## REQUIREMENT
Reproduce precisely the lines of the listing below, starting with the line that contains "let d := mergeBytes" and stopping after the line that contains "let v := lineNat d e.off r.size"; include nothing else.
===
/-- R292, R301, R306: a fill at its home: the line as it stands is delivered to every requester, then the operations queued on it are
performed in order, and what the home held behind them acts. -/
def fillServe (s : Dev) (m : MissEntry) : Dev :=
  let here (q : RedOp) : Bool := q.home == m.slice && q.line == m.line
  let ops := s.ms.redQ.filter here
  let (s, held) := takeHeld s m.slice m.line
  let s := setPin (modMs s (fun x => { x with misses := x.misses.filter (fun e => !(e.slice == m.slice && e.line == m.line)), redQ := x.redQ.filter (fun q => !here q) })) m.slice m.line 0
  let live := m.reqs.filterMap (fun q => match q with
    | .core c i => (getReq s c i).map (fun r => (c, r)))
  let s := if live.isEmpty && ops.isEmpty then (cohRead s none m.tag (m.line * 512) m.attr m.sectors .demand).1
    else live.foldl (fun s q => serveRead s q.1 q.2) ((live.drop 1).foldl (fun s q => countRegion s (coreRegion q.1) (if isFar (512 * m.line) then 0x44 else 0x43) 1) s)
  let s := ops.foldl (fun s q => match getReq s q.core q.req with
    | some r => performAtom cohRmw s q.core r
    | none => s) s
  settleDrains (releaseHeld s m.slice m.line held)

/-- R292, R303: the data of an open miss arrives; it waits for the adder operations sent for the line before. -/
def doMissFill (slice line : Nat) (s : Dev) : Dev :=
  if whoaStopped s then s
  else
    match s.ms.misses.find? (fun m => m.slice == slice && m.line == line) with
    | none => s
    | some m =>
      if (isNear (m.backing * 512) && s.pw.sleeping.getLsbD (nField (m.backing * 512) 39 37)) || adderPending s line then s
      else
        fillServe s m

/-! ## Responses -/

/-- The value and poison a returned element brings. -/
def elemValue (r : MemReq) (e : LaneElem) : Nat × Bool :=
  match r.kind with
  | .atom | .ldr | .stc =>
    ((r.results.find? (fun x => x.1 == e.lane)).map (fun x => x.2) |>.getD 0, r.poison.getLsbD (e.off / 64) || e.poison)
  | _ =>
    let d := mergeBytes 512 r.data r.fwd r.fwdMask.toNat
    let em := (2 ^ r.size - 1) * 2 ^ e.off
    let cov := Nat.land em r.fwdMask.toNat
    let p := (cov != 0 && r.fwdPoison.getLsbD (e.off / 64)) || (cov != em && r.poison.getLsbD (e.off / 64))
    let v := lineNat d e.off r.size
    (if r.sext then wrapNat 32 (sextNat (8 * r.size) v) else v, p || e.poison)

/-- Registers of 32 bits a request writes per lane. -/
def reqRegs (r : MemReq) : Nat := if r.kind = .stc then 1 else max 1 (r.size / 4)

/-- Write the registers of an instruction whose every request has returned (R356). -/
def writeBack' (s : Dev) (core : Nat) (rs : List MemReq) : Dev :=
  match rs with
  | [] => s
  | r0 :: _ =>
    match getGroup s core r0.slot with
    | none => s
    | some g =>
      if g.cmd ≠ r0.cmd then s
      else
        let (g1, pz) := rs.foldl (fun (acc : Group × Bool) r =>
          r.elems.foldl (fun (acc : Group × Bool) e =>
            let (v, p) := elemValue r e
            (if r.scalar then setS acc.1 r.vd (BitVec.ofNat 64 v) p else setVn acc.1 r.vd e.lane p (reqRegs r) v, acc.2 || p)) acc) (g, false)
        let g2 := if r0.scalar then { g1 with busyS := g1.busyS.erase r0.vd }
          else { g1 with busyV := (coverV r0.vd (reqRegs r0)).foldl (fun l v => l.erase v) g1.busyV }
        let s := setGroup s core r0.slot (some g2)
        if pz && (r0.vd != 255 || r0.scalar) then markPoison s g.cmd else s

/-- R299: the last-use marks of a completed load with DEAD. -/
def loadMarks (s : Dev) (rs : List MemReq) : Dev :=
  (rs.filter (fun r => r.dead)).foldl (fun s r =>
    match placeOf s (r.line * 512) with
    | .tier => lastUse s (r.line * 512) r.attr
    | _ => s) s

/-- R163, R177, R356: a response returns. The L1 takes its sectors, with the core's own bytes, outside TSO mode (R355); the last response of an instruction writes the
registers, and an acquire of cluster scope or wider invalidates the L1. -/
def doLoadResponse (core id : Nat) (s : Dev) : Dev :=
  if whoaStopped s then s
  else
    match getReq s core id with
    | none => s
    | some r =>
      if !r.served || r.returned then s
      else
        let s := if r.l1alloc = 0 ∨ r.sectors = 0 ∨ tso s = true then s
          else l1Fill s core r.line r.va (mergeBytes 512 r.data r.fwd r.fwdMask.toNat) r.sectors (r.poison ||| r.fwdPoison) (r.l1alloc == 2)
        let s := modReq s core id (fun r => { r with returned := true })
        let rs := (getCore s core).reqs.filter (fun x => x.instr == r.instr)
        if rs.all (fun x => x.returned) then
          let s := writeBack' s core rs
          let s := modCore s core (fun c => { c with reqs := c.reqs.filter (fun x => x.instr != r.instr) })
          let s := loadMarks s rs
          pokeCore (if r.acq && r.scope != 0 then l1Flash s core else s) core
        else s

/-! ## The store buffer -/

/-- R352, R354, R338: whether an entry may be sent now. -/
def maySend (s : Dev) (core : Nat) (c : Core) (e : SbEntry) : Bool :=
  if e.st = .sent then false
  else if e.tso then
    let older := c.sb.filter (fun x => decide (x.seq < e.seq))
    older.all (fun x => x.tso)
      && (match older.getLast? with
          | none => true
          | some p => p.st == .sent && pocOf s (coreEntry core) (p.line * 512) p.attr == pocOf s (coreEntry core) (e.line * 512) e.attr)
      && (if tso s then !(c.reqs.any (fun r => decide (r.id < e.seq) && isLoad r.kind)) else decide (e.st = .sealed) || decide (12 ≤ c.sb.length))
  else decide (e.st = .sealed) || decide (12 ≤ c.sb.length)
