/-- R250, R253, R256: the checks of a channel's descriptor at its engine; a DMA instruction's were made at its issue. -/
def chanCheck (s : Dev) (o : MvOp) : Option Nat :=
  let limit := if dOpcode o.desc = 4 then 64 * 2 ^ 20 else 0
  if (engineOf s o.tag o.chan o.desc).isNone || mvInvalid s o.tag o.desc limit then some 0x10
  else if mcastRefused s o.tag o.chan o.desc then some 0x02
  else none

/-- R270, R515, R533: a region's engine serves the resident slice, and of a slice whose work there has been asked to stop nothing more but a
REDUCE, for which the switch waits. -/
def engineFree (s : Dev) (tag e op : Nat) : Bool :=
  decide (100 ≤ e) || decide (0x10 ≤ tag) || (residentOf s e == some tag && ((getRgn s e).req.isNone || op == 4))

/-- Whether a channel's operation is among those its engine executes. -/
def engineServes (s : Dev) (o : MvOp) : Bool :=
  match engineOf s o.tag o.chan o.desc with
  | some e => ((engineCmds s e).take (engineExec e)).any (fun c => c.key == o.key) && engineFree s o.tag e (dOpcode o.desc)
  | none => true

/-- R744: the source engine of an operation, of its packets' SRC_ENG. -/
def mvEngine (s : Dev) (r : OpRef) (o : MvOp) : Nat :=
  match r with
  | .cluster cl _ => cl
  | .chan _ =>
    let e := (engineOf s o.tag o.chan o.desc).getD 100
    if e < 100 then 0x100 + e else 0x200 + (e - 100)

/-- R756: the peer modules an operation's operands begin in whose flows have no port that is UP. -/
def mvPeersDown (s : Dev) (o : MvOp) : List Nat :=
  ((mvOperands o.desc).filterMap (fun x => match firstPlace s o.tag x.base with
    | some (pa, .peer) => if peerWaits s (peerMod pa) then some (peerMod pa) else none
    | _ => none)).eraseDups

/-- Whether ordered operations of an operation are still to be applied (R308). -/
def orderedLeft (s : Dev) (id : Nat) : Bool := s.ms.ordSent.any (fun q => q.op == id) || s.ms.reorder.any (fun q => q.op == id)

/-- R355: in TSO mode an operation waits for its engine's earlier ones: all their writes are to be performed first. Matrix transfer lanes and
fabric ports perform every write of an operation before the next one starts. -/
def engineBehind (s : Dev) (r : OpRef) (o : MvOp) : Bool :=
  tso s && dOpcode o.desc != 6 && (match r with
    | .cluster cl id => ((getCl s cl).dmaQ.takeWhile (fun x => x.id != id)).any (fun x => x.phase == .queued || orderedLeft s x.id || peerBusy s x.cmd)
    | .chan key => match engineOf s o.tag o.chan o.desc with
      | some e => (s.cmds.takeWhile (fun c => c.key != key)).any (fun c => isMover (dOpcode c.desc) && engineOf s c.tag c.chan c.desc == some e
          && (!c.moved || orderedLeft s c.key || peerBusy s c.key))
      | none => false)

/-- What an operation of result `t` leaves of the device it gives: the flags and poison noted and its peer packets launched; then it has moved
its data, or its command ends: with the outcome of the access that failed, or with STORE_LOST (R268, R269). -/
def moverEnds (r : OpRef) (o : MvOp) (t : MvRes) (s : Dev) : Dev :=
  let s := mvNote o t (launchFor (mvEngine s r o) o.key s)
  match t.err with
  | some va => mvFail s o t.status (some va)
  | none => if t.lost then endCmd s o.key 0x08 none else mvMoved s r

/-- R251 to R261, R268, R269: an operation of an opcode moves its data. A write to a dead destination gives STORE_LOST, and its record is the
port's. -/
def doMover (opcode : Nat) (r : OpRef) (s : Dev) : Dev :=
  if whoaStopped s then s
  else
    match mvOp s r with
    | none => s
    | some o =>
      if dOpcode o.desc ≠ opcode ∨ frozenSlice s o.tag = true then s
      else
        let chk := match r with
          | .chan _ => chanCheck s o
          | .cluster _ _ => none
        match chk with
        | some st => mvFail s o st none
        | none =>
          if (match r with
              | .chan _ => !engineServes s o
              | .cluster _ _ => false) || engineBehind s r o then s
          else if !(mvPeersDown s o).isEmpty then
            (mvPeersDown s o).foldl (fun s m => (takeFlow s (mvEngine s r o) m (flowClass (mvEngine s r o) m)).1) s
          else
            let (s, t) := inFlight o.id (mvTransfer o) s
            moverEnds r o t s

/-! ## Completion (R267) -/

/-- R267: an operation whose every write has been acknowledged completes. -/
def doDmaOpComplete (r : OpRef) (s : Dev) : Dev :=
  if whoaStopped s then s
  else
    match r with
    | .chan key =>
      match getCmd s key with
      | none => s
      | some c =>
        if isMover (dOpcode c.desc) && c.moved && c.phase != .draining && !orderedLeft s key then
          let s' := finishCmd (farDone s key) key
          match engineOf s c.tag c.chan c.desc with
          | some e => if e < 100 then pokeRegion s' e else s'
          | none => s'
        else s
    | .cluster cl id =>
      match (getCl s cl).dmaQ.find? (fun o => o.id == id) with
      | none => s
      | some o =>
        if o.phase ≠ .moved ∨ orderedLeft s id = true ∨ peerBusy s o.cmd = true then s
        else
          let s := modCl s cl (fun c => { c with dmaQ := c.dmaQ.filter (fun x => x.id != id) })
          let s := trkRelease (farDone s id) o.core id (fun _ => true)
          pokeCore (tokenDone s o.core o.slot o.tok o.cmd) o.core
===
## RESPONSE TO THIS EXERCISE
    let d := mergeBytes 512 r.data r.fwd r.fwdMask.toNat
    let em := (2 ^ r.size - 1) * 2 ^ e.off
    let cov := Nat.land em r.fwdMask.toNat
    let p := (cov != 0 && r.fwdPoison.getLsbD (e.off / 64)) || (cov != em && r.poison.getLsbD (e.off / 64))
    let v := lineNat d e.off r.size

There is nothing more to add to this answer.